Artificial nucleation of polymers is frequently used as it allows to shorten the solidification and to diminish sizes of spherulites. In polyolefins it can also elevate markedly the crystallization temperature (Tc) during cooling. Many nucleating agents are known for isotactic polypropylene (iPP), including talc, sorbitol derivatives, organophosphate salts and bicyclic dicarboxylate salts. Talc exhibits nucleating activity also in polyoxymethylene (POM). Benefits include shortening of processing cycle, modification of mechanical properties and, in the case of iPP, an improvement of transparency when a polycrystalline aggregate size is strongly reduced.
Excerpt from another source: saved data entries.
/-- A new phase with the select record of the old one. -/
theorem State.Inv.enterPhase (h : s.Inv) (hpoint : s.seq.isTransaction = true) {p q : Phase} (htph : s.tph = q)
    (hq : q.selected = p.selected) : (s.enterPhase p).Inv :=
  h.inPhase hpoint (by rw [h.sel_iff, htph, hq])

/-- A poll begins within its bound. -/
theorem State.Inv.enterPoll (h : s.Inv) (hpoint : s.seq.isTransaction = true) (htph : s.tph = .frame) (c : Command) :
    (enterPoll c s).Inv :=
  { h.enterPhase hpoint (p := .poll) htph rfl with polls_le := Nat.zero_le _ }

/-- A byte loop within the longest one keeps the invariant. -/
theorem State.Inv.sendXchg (h : s.Inv) (b : Byte) (hb : s.bidx.toNat < 10) : (s.sendXchg b).Inv :=
  { h with bidx_le := toNat_succ_le hb }

theorem State.Inv.running_at (h : s.Inv) {p : Seq} (hp : s.seq = p) (hidle : p ≠ .idle)
    (hpoint : p.isTransaction = false) : s.Running :=
  h.running (hp ▸ hidle) (h.deselected (hp ▸ hpoint)).1

theorem State.Inv.acceptStart (h : s.Inv) (hp : s.seq = .idle) : s.acceptStart.Inv := by
  have hsel : s.sel = false := (h.deselected (by rw [hp, Seq.isTransaction])).2
  exact { h with
    busy_iff := by simp
    phase_point := by simp
    sel_iff := hsel
    done_iff := by simp
    ok_iff := by simp
    failed_iff := by simp
    ready_final := nofun
    failed_final := nofun
    operational_points := fun _ => .inr (.inr rfl)
    desel_speed := nofun
    classified_valid := nofun
    point_state := rfl
    attempt_lt := nofun
    iter_lt := by simp }

/-- The end of a successful run. -/
theorem State.Inv.finalizeDesel (h : s.Inv) (hp : s.seq = .s8Desel) : (finalizeDesel s).Inv := by
  obtain ⟨htph, -⟩ := h.deselected (by rw [hp, Seq.isTransaction])
  exact { h with
    busy_iff := by simp [Machine.finalizeDesel]
    phase_point := fun hne => absurd htph hne
    sel_iff := (congrArg Phase.selected htph).symm
    done_iff := by simp [Machine.finalizeDesel]
    ok_iff := by simp [Machine.finalizeDesel]
    failed_iff := by simp [Machine.finalizeDesel, h.no_error (by rw [hp]; decide)]
    ready_final := fun _ => ⟨h.desel_speed hp, rfl, h.classified_valid (by rw [hp, Seq.classified])⟩
    failed_final := nofun
    operational_points := fun _ => .inr (.inl ⟨rfl, rfl⟩)
    desel_speed := nofun
    classified_valid := nofun
    point_state := rfl
    attempt_lt := nofun
    iter_lt := by simp [Machine.finalizeDesel] }

/-- A frame byte is selected by a counter below six. -/
theorem bidx_lt_of_frameByte {b : Byte} (hb : s.frameByte = some b) : s.bidx.toNat < 6 := by
  obtain ⟨hlt, -⟩ := List.getElem?_eq_some_iff.mp hb
  simpa using hlt

/-- A reply has the form of R22. -/
theorem Resp.reply_form {b : Byte} (hb : b ≠ 0xFF) :
    (Resp.reply b).isNone = true ↔ (Resp.reply b).byte = 0xFF :=
  ⟨nofun, fun he => absurd he hb⟩

theorem Resp.noResponse_form : Resp.noResponse.isNone = true ↔ Resp.noResponse.byte = 0xFF := by decide

/-- Step 2 begins with no attempt made. -/
theorem State.Running.inv_firstAttempt (h : s.Running) (hspeed : s.busSpeed = .init)
    (hc : s.cardState = .uninitialized) : ((s.setAttempt 0).goto .s2Reset).Inv :=
  State.Running.inv_of_init { h with attempt_le := by simp } (by simp) hspeed (by simp [hc, Seq.admits]) nofun (by simp)
    (by simp)

/-- Every move of the sequencer keeps the invariant. -/
theorem Move.inv {f : State → State} (hf : Move s f) (h : s.Inv) : (f s).Inv := by
  cases hf with
  | rest => exact h
  | start hp => exact h.acceptStart hp
  | speedInit hp =>
    have hrun := h.running_at hp (by decide) rfl
    exact State.Running.inv_of_init { hrun with } (by simp) rfl (h.admits (p := .s1Speed) hp) nofun nofun (by simp)
  | delay hp =>
    have hrun := h.running_at hp (by decide) rfl
    have hspeed := h.speed_init (by rw [hp]; decide)
    exact State.Running.inv_of_init { hrun with bidx_le := by simp } (by simp) hspeed (h.admits (p := .s1Delay) hp)
      nofun nofun (by simp)
  | clock hp hb => exact h.sendXchg _ (by omega)
  | lastClock hp hb =>
    have hrun := (h.sendXchg Config.filler (by omega)).running_at hp (by decide) rfl
    exact hrun.inv_firstAttempt (h.speed_init (by rw [hp]; decide)) (by simpa [Seq.admits] using h.admits hp)
  | clocksOver hp hb =>
    have hrun := h.running_at hp (by decide) rfl
    exact hrun.inv_firstAttempt (h.speed_init (by rw [hp]; decide)) (by simpa [Seq.admits] using h.admits hp)
  | build c hc htph =>
    exact { h.enterPhase (isTransaction_iff.mpr ⟨c, hc⟩) (p := .assert) htph rfl with }
  | select hpoint htph => exact { h.inPhase hpoint (p := .settle) (b := true) rfl with }
  | settle hpoint htph =>
    exact { h.enterPhase hpoint (p := .frame) htph rfl with bidx_le := by simp }
  | send b hpoint htph hb hlt => exact h.sendXchg b (by omega)
  | sendLast c b hc htph hb =>
    have hlt := bidx_lt_of_frameByte hb
    exact (h.sendXchg b (by omega)).enterPoll (isTransaction_iff.mpr ⟨c, hc⟩) htph c
  | frameOver c hc htph hb => exact h.enterPoll (isTransaction_iff.mpr ⟨c, hc⟩) htph c
  | pollFiller hpoint htph hlt => exact { h with polls_le := hlt }
  | pollReply hpoint htph hlt hb =>
    exact { h.enterPhase hpoint (p := .deassert) htph rfl with polls_le := hlt, resp_form := Resp.reply_form hb }
  | pollBound hpoint htph =>
    exact { h.enterPhase hpoint (p := .deassert) htph rfl with resp_form := Resp.noResponse_form }
  | deselect hpoint htph => exact { h.inPhase hpoint (p := .trail) (b := false) rfl with }
  | release f hpoint htph hf =>
    have hrelease : s.release.Inv := { h.enterPhase hpoint (p := .none) htph rfl with }
    have hf : Judged s.release f := hf.congr rfl rfl rfl rfl fun _ => rfl
    exact hf.inv hrelease rfl
  | ocr hp hb => exact { h with bidx_le := toNat_succ_le (by omega) }
  | lastOcr hp hb =>
    have hrun := h.running_at hp (by decide) rfl
    exact State.Running.inv_of_init { hrun with bidx_le := toNat_succ_le (by omega) } (by simp)
      (h.speed_init (by rw [hp]; decide)) (h.admits (p := .s5Ocrbytes) hp) nofun nofun (by simp)
  | ocrOver hp hb =>
    have hrun := h.running_at hp (by decide) rfl
    exact State.Running.inv_of_init { hrun with } (by simp) (h.speed_init (by rw [hp]; decide))
      (h.admits (p := .s5Ocrbytes) hp) nofun nofun (by simp)
  | classify hp =>
    have hrun := h.running_at hp (by decide) rfl
    exact State.Running.inv_of_init { hrun with } (by simp [Machine.classify]) (h.speed_init (by rw [hp]; decide)) rfl
      (fun _ => rfl) nofun (by simp [Machine.classify])
  | speedOper hp =>
    have hrun := h.running_at hp (by decide) rfl
    exact State.Running.inv { hrun with } (by simp [finalizeSpeed]) (by simp [finalizeSpeed])
      (h.admits (p := .s8Speed) hp) (fun _ => h.classified_valid (by rw [hp, Seq.classified])) nofun
      (by simp [finalizeSpeed])
  | finish hp => exact h.finalizeDesel hp

end Moves

end Sys2Proof.Machine
end

section
/-!
Between two stages of `initializeCard` (43_init_sequence.md R160): the invariant, and what the run has established of the
card type and the warning. Every stage keeps it, whatever registers an idle block started with, and the loops leave their
points within their bounds, so that the run ends at `IDLE`.
-/

namespace Sys2Proof.Machine

/-! ### A transaction -/

theorem PollOutcome.resp_form {s : State} {first bound k : Nat} {r : Resp} (h : PollOutcome s first bound k r) :
    r.isNone = true ↔ r.byte = 0xFF := by
  obtain ⟨-, rfl, -⟩ | ⟨j, -, -, hb, rfl, -⟩ := h
  · exact Resp.noResponse_form
  · exact Resp.reply_form hb

/-- A whole transaction keeps the invariant. -/
theorem State.Inv.transact {s : State} (h : s.Inv) (c : Command) : (transact c s).Inv := by
  obtain ⟨k, r, ho, ht⟩ := transact_spec c s
  rw [ht]
  exact { h with
    phase_point := fun hne => absurd rfl hne
    sel_iff := rfl
    ready_final := fun hc => ⟨(h.ready_final hc).1, rfl, (h.ready_final hc).2.2⟩
    failed_final := fun hc => ⟨(h.failed_final hc).1, rfl⟩
    polls_le := ho.le
    bidx_le := (by decide : (6 : BitVec 4).toNat ≤ 10)
    resp_form := ho.resp_form }

/-- A transaction overwrites what an earlier one left. -/
theorem transact_overwrites (c : Command) (s : State) (resp : Resp) (polls bound : Nat) (bidx : BitVec 4) (sel : Bool) :
    transact c { s with resp := resp, polls := polls, bound := bound, bidx := bidx, sel := sel } = transact c s := by
  obtain ⟨k, r, ho, hs⟩ := transact_spec c s
  obtain ⟨k', r', ho', ht⟩ :=
    transact_spec c { s with resp := resp, polls := polls, bound := bound, bidx := bidx, sel := sel }
  have ho' : PollOutcome s 7 (s.pollBoundOf c.index) k' r' := ho'
  obtain ⟨rfl, rfl⟩ := ho.unique ho'
  rw [hs, ht]
  rfl

/-! ### Between the stages -/

/-- What holds between two stages of a run, and at its end. -/
structure State.BetweenStages (s : State) : Prop extends s.Inv where
  phase : s.tph = .none
  ended : s.seq = .idle → s.done = true
  ocr_start : s.seq = .s5Ocrbytes → s.bidx = 0
  valid_points : s.cardTypeValid = true → s.seq.classified = true ∨ s.cardState = .ready
  type_eq : s.cardTypeValid = true → s.cardType = cardTypeOf s.ocr
  warn_points : s.warnBlklen = true → s.seq = .s8Speed ∨ s.cardState = .ready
Efficient nucleation of bulk crystallization requires nucleating particles well dispersed in a polymer matrix. Recently, the nucleation of iPP with different nanoparticles was studied [1], [2], [3], [4], [5], [6], [7]. During nonisothermal crystallization of highly dispersed iPP/carbon nanotube (CNT) composites, containing up to 2 wt.% of CNTs, the considerable heterogeneous nucleation was observed resulting in Tc higher by up to 15 °C [3]. In iPP with 0.5–1 wt.% of SiO2 particles having sizes in the range of 30–80 nm Tc increased by 7 °C [6]. About 0.1–1 wt.% of silver nanoparticles dispersed in iPP caused an elevation of its Tc by 5 °C [7]. Other nanofillers studied, including exfoliated organo-modified monmorillonite (o-MMT) [1], [2], 16 nm SiO2 particles [5] and also nanoparticles of ZnO and Al2O3 having sizes of several tens nanometers [4], exhibited only weak nucleating activity in iPP.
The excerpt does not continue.